Nahum Tate, Knock-offs, Lear and 'Tatefication'
by Stephen Meigs
Toward a Traditional Trampling of the Reputation of Mr. Nahun Tate
The History Of King Lear, Nahum Tate’s adaptation of Shakespeare’s classic, was popular for 150 years. But that’s not his only claim to fame.
Tate also wrote lyrics for a Christmas carol still sung today, “While Shepherds watched their flocks at night, ” here performed by the King’s College Choir in 2011.
No Blanche Dubois, Mr. Tate had no use for strangers. He depended almost solely on more certain stuff: other writers’ work (Shakespeare, Dryden for example) and the producing power of rich patronage (the Earl of Dorset).
With his Christmas carol Tate got the best of writing and patronage: The text comes from the Bible (writer, God) and the Anglican church (only church allowed at the time). Unlike other popular Christmas tunes of the time, Tate’s song was the only Christmas carol allowed to be sung in the Anglican Church until 1700.
Maybe that helped his productions succeed, but Tate was not respected - even while he was alive.
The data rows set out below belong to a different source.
-- ==== Sys2Proof/Machine/SlaveTransmit.lean ====
section
/-! DEFINITION. The reactions to the slave-transmit conditions (44_slave_role.md R216 to R221). -/

namespace Sys2Proof.Machine

/-- ST_SLA_ACK (R216). -/
def execStSlaAck (s : State) : Out := .next (stAddressed s)

/-- ST_ARB_LOST_SLA_ACK (R217). -/
def execStArbLostSlaAck (s : State) : Out := .next (stAddressed s)

/-- ST_DATA_ACK (R218). -/
def execStDataAck (s : State) : Out := .next (stNext s)

/-- ST_DATA_NACK (R220). -/
def execStDataNack (s : State) : Out := .next (stDone s)

/-- ST_LAST_DATA (R221). -/
def execStLastData (s : State) : Out := .next (stDone s)

end Sys2Proof.Machine
end

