-- ==== Sys2Proof/Machine/Agents.lean ====
section
/-! DEFINITION. The turns of the agents (R3): what HOST, ENGINE-COMMAND, ENGINE-EVENT, BUS, EVENTQ and reset do in
one turn. An agent whose turn comes while it is not enabled does nothing (log entry 4). -/

namespace Sys2Proof.Machine

/-- Change the next state of an outcome. -/
def mapNext (f : State → State) (o : Out) : Out :=
  match o with
  | .next s => .next (f s)
  | .fault r => .fault r
  | .refused r => .refused r

/-! ### HOST -/

/-- R140: the HOST can act while no word of its own waits for its response (R160, R258). -/
def portFree (p : CommandPort) : Bool :=
  match p with
  | .presented _ => false
  | .idle | .answered _ => true

/-- R140: the HOST presents its next command word. -/
def hostPresent (w : CmdWord) (s : State) : State :=
  if portFree s.port then { s with port := .presented w } else s

/-- R63, R292, R296: a host store goes to the data space, under the header window too. While a word of the HOST waits for
its response the HOST waits too, and makes no store (R160, R258). -/
def hostStore (a : Ptr) (b : Byte) (s : State) : State := if portFree s.port then memWrite a b s else s

/-! ### The engine -/

/-- R140: decoding comes first; an illegal word is `refuse(-2)` (R74, R162). -/
def runCommand (w : CmdWord) (s : State) : Out :=
  match decodeCommand w with
  | .ok i => exec i s
  | .error _ => .next (refuse illegal s)

/-- R140: the command step. -/
def commandStep (s : State) : Out :=
  match s.port with
  | .presented w => runCommand w s
  | .idle | .answered _ => .next s

/-- R170: the event step. -/
def eventStep (s : State) : Out :=
  match enterEvent s with
  | some i => exec i s
  | none => .next s

/-! ### EVENTQ -/

/-- R222: a record whose dispatch calls `on_request`: a WRITE_COMPLETED addressed to the bound slave while its
call-back is due. DEDUCED (log entry 13). -/
def callsBack (r : EventRecord) (s : State) : Bool :=
  r.type == .writeCompleted && s.role == .slave && r.target == s.target && s.callbackDue

/-- R262: EVENTQ takes the oldest record, one at a time; R222: for a bound slave it calls
`on_request(SLV_WR.buf, value)`. While a call-back runs, that is until its REARM has executed, no record is taken
(log entry 13). -/
def dispatch (s : State) : State :=
  match s.onRequest, s.evq with
  | none, r :: rest =>
    { s with
      evq := rest
      onRequest := if callsBack r s then some ⟨s.slvWr.buf, r.value⟩ else none }
  | _, _ => s

/-- The two command ports exchanged: the call-back's command runs as any other and its response goes to the call-back
(log entry 14). -/
def swapPorts (s : State) : State := { s with port := s.callPort, callPort := s.port }

/-- R222, R140: the call-back presents a word and the engine executes it, in one step (log entry 14). -/
def callRun (w : CmdWord) (s : State) : Out := mapNext swapPorts (commandStep { swapPorts s with port := .presented w })

/-- R222: the call-back issues "host commands that are legal in IDLE": it issues none while a transfer is in flight, so none
of them holds and none ends a hold of the HOST's (R160). DEDUCED (log entry 13): an END that clears CALLBACK_DUE does not
stop an `on_request` that already runs. -/
def callCommand (w : CmdWord) (s : State) : Out :=
  if s.onRequest.isSome && !s.busy then callRun w s else .next s

/-- R222: the call-back fills the read buffer, or any byte of the data space. -/
def callStore (a : Ptr) (b : Byte) (s : State) : State := if s.onRequest.isSome then memWrite a b s else s

/-- The command word of REARM (R72, R204). -/
def rearmWord : CmdWord := 0x0C00000000000000#64

/-- R222: `on_request` returns and EVENTQ presents REARM, which the engine executes, in one step: DEDUCED (log entry 13).
After an END it is refused (R142 (e)). -/
def callReturn (s : State) : Out :=
  if s.onRequest.isSome then callRun rearmWord { s with onRequest := none } else .next s

/-! ### Reset -/

/-- R280, R282: every register, hidden state and bus controller register has its reset value; the data space is not
changed. The parameters are fixed (R285) and the other agents' turns go on (log entry 15). -/
def platformReset (s : State) : State :=
  { State.reset with mem := s.mem, params := s.params, script := s.script }

/-! ### One turn -/

/-- R60: one turn of one agent, atomic. -/
def takeTurn (t : Turn) (s : State) : Out :=
  match t with
  | .reset => .next (platformReset s)
  | .hostPresent w => .next (hostPresent w s)
  | .hostStore a b => .next (hostStore a b s)
  | .command => commandStep s
  | .event => eventStep s
  | .deliver code data => .next (deliver code data s)
  | .finish => .next (finish s)
  | .dispatch => .next (dispatch s)
  | .callCommand w => callCommand w s
  | .callStore a b => .next (callStore a b s)
  | .callReturn => callReturn s

/-- A code placed where the next step takes its instruction from (log entry 17): a command word on the command port
with the ENGINE-COMMAND turn next; a status byte in SR with INT, EN and IE set and the ENGINE-EVENT turn next. -/
def placeCode (c : Code) (s : State) : State :=
  match c with
  | .command w => { s with port := .presented w, script := .command :: s.script }
  | .status b => { s with sr := b, cr := s.cr ||| 0x85#8, script := .event :: s.script }

end Sys2Proof.Machine
end

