-- ==== Sys2Proof/Certificates/Slice0/Obligations.lean ====
section
/-! DEFINITION. The statements about the machine. Each docstring names the rule it formalises. A result is stated as the
whole next state: every field the equation does not name is unchanged, so it is the instruction's frame as well. The
statements about frames say the same of many instructions at once, memory byte by byte.

`busMode` and `busLast` are the environment's own (R231, R246): the engine cannot read them, and how the model moves
them rests on log entries 9 and 12. The results below leave them open (`m`, `l`); they have a statement of their own. -/

open Sys2Proof Sys2Proof.Machine

/-! ### Reset -/

/-- R39: the reset value of every piece of state of the table, and that no event step is enabled. -/
def Obligations.ResetMatchesTheResetTable : Prop :=
  State.reset.state = .idle ∧ State.reset.role = .none ∧ State.reset.dev = 0x00#8 ∧ State.reset.addr = 0x00#8 ∧
  State.reset.count = 0#16 ∧ State.reset.next = 0x0000#16 ∧ State.reset.last = 0x0000#16 ∧ State.reset.ix = 0 ∧
  (∀ i, State.reset.vec.slot i = ⟨0#16, 0#16⟩) ∧ State.reset.hdr0 = 0x00#8 ∧ State.reset.hdr1 = 0x00#8 ∧
  State.reset.target = 0x0000#16 ∧ State.reset.slvWr = ⟨0#16, 0#16⟩ ∧ State.reset.slvRd = ⟨0#16, 0#16⟩ ∧
  State.reset.pue = false ∧ State.reset.cr = 0x00#8 ∧ State.reset.sr = 0xF8#8 ∧ State.reset.dr = 0xFF#8 ∧
  State.reset.ar = 0xFE#8 ∧ State.reset.brr = 0x00#8 ∧ State.reset.pending = none ∧ State.reset.evq = [] ∧
  State.reset.callbackDue = false ∧ State.reset.en = false ∧ State.reset.ie = false ∧ State.reset.eventEnabled = false

/-- R281: after reset nothing happens until the HOST presents a command, whatever the data space, the parameters and the
other agents' turns, and the first BEGIN or SBEGIN succeeds.
The model's choice: a turn that is not enabled is a stutter (log entry 4), the ports and the call-back at reset (log entries 6,
14 and 19). -/
def Obligations.AfterResetOnlyTheHostActs : Prop :=
  ∀ (mem : Memory) (params : Params) (rest : List Turn) (turn : Turn),
    (turn = .event ∨ turn = .command ∨ turn = .finish ∨ turn = .dispatch ∨ turn = .callReturn ∨
      (∃ code data, turn = .deliver code data) ∨ (∃ w, turn = .callCommand w) ∨ (∃ a b, turn = .callStore a b)) →
    step { State.reset with mem := mem, params := params, script := turn :: rest } =
        .next { State.reset with mem := mem, params := params, script := rest } ∧
      (∀ a8 target, a8.msb = false →
        ∃ t u, exec (.beginCmd a8 target) { State.reset with mem := mem, params := params, script := rest } = .next t ∧
          t.port = .answered 0x010001#24 ∧
          exec (.sbegin a8 target) { State.reset with mem := mem, params := params, script := rest } = .next u ∧
          u.port = .answered 0x010001#24)
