/-- R246: an event that `legalNext` lists is one of a row. -/
theorem legalEvent_of_mem {s : State} {c : Condition} (h : c ∈ legalNext s) : LegalEvent s c := by
  by_cases hfree : s.busMode = .free
  · simp only [legalNext, hfree, Option.isNone_iff_eq_none, Bool.and_eq_true] at h
    split at h
    next hready => exact .addressed hfree hready.1 hready.2 (by simpa using h)
    next => cases h
  cases hp : s.pending with
  | none => rw [legalNext_of_none hp hfree] at h; cases h
  | some p =>
    obtain ⟨v, d⟩ := p
    cases hm : s.busMode with
    | off => simp [legalNext, hm] at h
    | free => exact absurd hm hfree
    | mStart =>
      simp only [legalNext, hm, hp] at h
      split at h
      next hv =>
        subst hv
        split at h
        next hl => exact .started d hm hp hl (by simpa using h)
        next hl => exact .restarted d hm hp (by simp [hl]) (by simpa using h)
      next => cases h
    | mAddr =>
      simp only [legalNext, hm, hp] at h
      split at h
      next hv =>
        subst hv
        split at h
        next hbit => exact .writeAddressed d hm hp hbit (by simpa using h)
        next hbit => exact .readAddressed d hm hp (by simpa using hbit) (by simpa using h)
      next => cases h
    | mTx =>
      simp only [legalNext, hm, hp] at h
      split at h
      next hv => subst hv; exact .byteSent d hm hp (by simpa using h)
      next => cases h
    | mRx =>
      simp only [legalNext, hm, hp] at h
      split at h
      next hv => subst hv; exact .readAcked d hm hp (by simpa using h)
      next =>
        split at h
        next hv => subst hv; exact .readNacked d hm hp (by simpa using h)
        next => cases h
    | sRx =>
      simp only [legalNext, hm, hp] at h
      split at h
      next hv => subst hv; exact .receiveAcked d hm hp (by simpa using h)
      next =>
        split at h
        next hv => subst hv; exact .receiveNacked d hm hp (by simpa using h)
        next => cases h
    | sTx =>
      simp only [legalNext, hm, hp] at h
      split at h
      next hv => subst hv; exact .sendAcked d hm hp (by simpa using h)
      next =>
        split at h
        next hv => subst hv; exact .sendNacked d hm hp (by simpa using h)
        next => cases h

/-- R246: an event of a row is one that `legalNext` lists. -/
theorem LegalEvent.mem {s : State} {c : Condition} (h : LegalEvent s c) : c ∈ legalNext s := by
  have hne : ackCmd ≠ nackCmd := by decide
  cases h with
  | addressed hmode harmed hpending hc => simpa [legalNext, hmode, harmed, hpending] using hc
  | started d hmode hpending hlast hc => simpa [legalNext, hmode, hpending, hlast] using hc
  | restarted d hmode hpending hlast hc =>
    obtain ⟨l, hl⟩ := Option.ne_none_iff_exists'.1 hlast
    simpa [legalNext, hmode, hpending, hl] using hc
  | writeAddressed d hmode hpending hbit hc | readAddressed d hmode hpending hbit hc =>
    rw [legalNext, hmode, hpending]
    simpa only [if_true, hbit, Bool.true_eq_false, if_false, List.mem_cons, List.not_mem_nil, or_false] using hc
  | byteSent d hmode hpending hc => simpa [legalNext, hmode, hpending] using hc
  | readAcked d hmode hpending hc | receiveAcked d hmode hpending hc | sendAcked d hmode hpending hc =>
    simpa [legalNext, hmode, hpending] using hc
  | readNacked d hmode hpending hc | receiveNacked d hmode hpending hc | sendNacked d hmode hpending hc =>
    simpa [legalNext, hmode, hpending, hne.symm] using hc

/-- R246: the contract allows a delivery just when the event it brings is one of a row. -/
theorem legalDelivery_iff (s : State) (code : Byte) :
    legalDelivery s code = true ↔ LegalEvent s (decodeCondition code) := by
  rw [legalDelivery, List.contains_iff_mem]
  exact ⟨legalEvent_of_mem, LegalEvent.mem⟩

/-! ### What a row says of the event -/

section
variable {s : State} {c : Condition}

/-- R240: in mode FREE only an address match of an armed slave is allowed. -/
theorem LegalEvent.of_free (h : LegalEvent s c) (hfree : s.busMode = .free) :
    s.armed = true ∧ addressMatch c = true := by
  cases h with
  | addressed _ harmed _ hc => exact ⟨harmed, by rcases hc with rfl | rfl <;> rfl⟩
  | _ => simp_all

/-- R247 (a): the contract delivers no excluded condition, as long as a START it answers begins a transfer. -/
theorem LegalEvent.deliverable (h : LegalEvent s c) (hfresh : s.busMode = .mStart → s.busLast = none) :
    deliverable c = true := by
  cases h with
  | restarted d hmode _ hlast _ => exact absurd (hfresh hmode) hlast
  | started d _ _ _ hc => subst hc; rfl
  | addressed _ _ _ hc | readAcked _ _ _ hc => rcases hc with rfl | rfl <;> rfl
  | readNacked _ _ _ hc | receiveAcked _ _ _ hc | receiveNacked _ _ _ hc | sendAcked _ _ _ hc | sendNacked _ _ _ hc =>
    rcases hc with rfl | rfl | rfl <;> rfl
  | writeAddressed _ _ _ _ hc | readAddressed _ _ _ _ hc => rcases hc with rfl | rfl | rfl | rfl <;> rfl
  | byteSent _ _ _ hc => rcases hc with rfl | rfl | rfl | rfl <;> rfl

/-- R244: ST_DATA_ACK answers ACK_CMD of a slave transmitter. -/
theorem LegalEvent.of_stDataAck (h : LegalEvent s .stDataAck) :
    s.busMode = .sTx ∧ ∃ d, s.pending = some ⟨ackCmd, d⟩ := by
  cases h with
  | sendAcked d hmode hpending _ => exact ⟨hmode, d, hpending⟩
  | _ => simp_all

/-- R231, R246: an allowed event belongs to the transfer that the mode and the address byte belong to. -/
theorem LegalEvent.eventAgrees {e : EngineState} (h : LegalEvent s c) (hmode : modeAgrees s.busMode e)
    (hdir : s.busMode = .mAddr → ∀ d, s.pending = some ⟨dataCmd, d⟩ → (d.getLsbD 0 = true ↔ e = .mr)) :
    eventAgrees c e := by
  cases h with
  | addressed _ _ _ hc => rcases hc with rfl | rfl <;> trivial
  | started d hm _ _ hc | restarted d hm _ _ hc => rw [hm] at hmode; subst hc; exact hmode
  | writeAddressed d hm hp hbit hc =>
    rw [hm] at hmode
    have hmt : e = .mt := hmode.resolve_right fun he => Bool.false_ne_true (hbit.symm.trans ((hdir hm d hp).2 he))
    rcases hc with rfl | rfl | rfl | rfl
    exacts [hmt, hmt, hmode, trivial]
  | readAddressed d hm hp hbit hc =>
    rw [hm] at hmode
    have hmr : e = .mr := (hdir hm d hp).1 hbit
    rcases hc with rfl | rfl | rfl | rfl
    exacts [hmr, hmr, hmode, trivial]
  | byteSent _ hm _ hc =>
    rw [hm] at hmode
    rcases hc with rfl | rfl | rfl | rfl
    exacts [hmode, hmode, .inl hmode, trivial]
  | readAcked _ hm _ hc =>
    rw [hm] at hmode
    rcases hc with rfl | rfl
    exacts [hmode, trivial]
  | readNacked _ hm _ hc =>
    rw [hm] at hmode
    rcases hc with rfl | rfl | rfl
    exacts [hmode, .inr hmode, trivial]
  | receiveAcked _ hm _ hc | receiveNacked _ hm _ hc | sendAcked _ hm _ hc | sendNacked _ hm _ hc =>
    rw [hm] at hmode
    rcases hc with rfl | rfl | rfl
    exacts [hmode, hmode, trivial]

end

end Sys2Proof.Machine
end

section
/-! SUPPORT. What the invariants of contract runs read of a state, and a step that leaves it (R246). -/

namespace Sys2Proof.Machine

/-! ### What the invariants read -/

/-- The part of a state that `ContractInv`, `RoomInv` and `FlightInv` speak of. -/
structure ContractView where
  state : EngineState
  role : Role
  count : Half
  addr : Byte
  rem : Half
  int : Bool
  event : Condition
  mode : BusMode
  last : Option Condition
  pending : Option BusCommand

/-- That part of `s`. -/
def State.contractView (s : State) : ContractView :=
  ⟨s.state, s.role, s.count, s.addr, s.rem, s.int, decodeCondition s.sr, s.busMode, s.busLast, s.pending⟩

section
variable {s t : State}

theorem ContractInv.of_view (h : ContractInv s) (hv : t.contractView = s.contractView) : ContractInv t := by
  simp only [State.contractView, ContractView.mk.injEq] at hv
  obtain ⟨hstate, hrole, hcount, haddr, hrem, hint, hevent, hmode, hlast, hpending⟩ := hv
  constructor <;> simp only [State.busy, hstate, hrole, hcount, hint, hevent, hmode, hlast]
  exacts [h.offUnbound, h.transferBusy, h.freeEvent, h.startFresh, h.waitingEvent, h.waitingLast, h.errorCount,
    h.errorEvent]

theorem RoomInv.of_view (h : RoomInv s) (hv : t.contractView = s.contractView) : RoomInv t := by
  simp only [State.contractView, ContractView.mk.injEq] at hv
  obtain ⟨hstate, hrole, hcount, haddr, hrem, hint, hevent, hmode, hlast, hpending⟩ := hv
  constructor <;>
    simp only [readWaiting, readAnswering, hstate, hrole, haddr, hrem, hint, hevent, hmode, hlast, hpending]
  exacts [h.readWaits, h.readAnswers, h.transmitWaits, h.transmitAnswers]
Gerald Langbaine in the 1691 History of Dramatic Poets, describes Tate as “An author now living; who tho' he be allow'd to be a Man of Wit and Parts, yet for Dramatick Poetry, he is not above the common Rank.”
Sir Walter Scott called him “one of those second-rate bards who…can find smooth lines if any one will supply ideas.”
In Lives of the Poets of Great Britain and Ireland, late 1700s, an anonymous writer dismisses him: Tate is “…thought to possess no great genius, as being deficient in what is its first characteristic, namely, invention.”
In the 19th century the practice of trying to rewrite Shakespeare and failing miserably came to be called “Tatefication.”
So Nahum Tate fits Willy Loman’s definition of a loser: “He was liked… but not well liked.”
Stealing from dead writers is still in vogue, of course, but usually it’s the characters that are stolen, not the lines their creator wrote. There’s the book and musical Wicked pinching its heart from the Oz stories; and Scarlett, the “sequel” to Gone With the Wind; and on the best seller list now, the authorized theft of Stieg Larson’s ideas, the “fourth” in the trilogy, The Girl in the Spider’s Web. Give the public whatever it will buy, that’s still the rule.
In keeping with the centuries-old tradition of dumping on Nahum Tate, who stole not only the characters but also the lines of William Shakespeare, and especially as we are ambling toward Christmas time, here is Tate’s famous Christmas carol cheerfully parodied by Steve Mason and performed by The Mason Family Singers, in 2009.
While shepherds washed their socks by night,
all seated 'round the tub
the angel of the Lord came down
and gave their socks a scrub.
And when their socks were squeaky clean and sparkling like a gem,
The shepherds put them on again and walked to Bethlehem.
And when they got to Bethlehem
all looking nice and neat,
the Christ child said you've got nice socks,
but next time wash your feet.
Afternotes: I saw the Hidden Room production reviewed elsewhere at CTX Live Theatre by Dr. David Robinson. I enjoyed it very much. A lot of acting talent on the stage. Worth seeing. I only have two criticisms:
1) Ryan Crowder is a very fine actor and too young to play Lear. This is not his fault, of course. It was a superb attempt to deliver on director Beth Burns's casting. Crowder handled the language and the Restoration style well, but an actor with a bit more brutish physique would also have helped me believe in an aged (80+ years old) Lear who has master swordsman skills.
2) Numerous entrances and exits are made through modern doors, with their clicking door latches and opening and closing sounds. A covering screen or curtain would have served the audience better; it broke the restoration spell.
CONTINUING THE CONVERSATION
NOTE from Director Beth Burns
I hope that answers Stephen's very thoughtful points. I seriously loved reading more about Tate from him. Good stuff!
ps - I popped some pics down of Garrick and Betterton right about the times they would have played Lear, as well as an extant Garrick Lear engraving. I think Garrick looks a bit like Crowder. That makes me happy.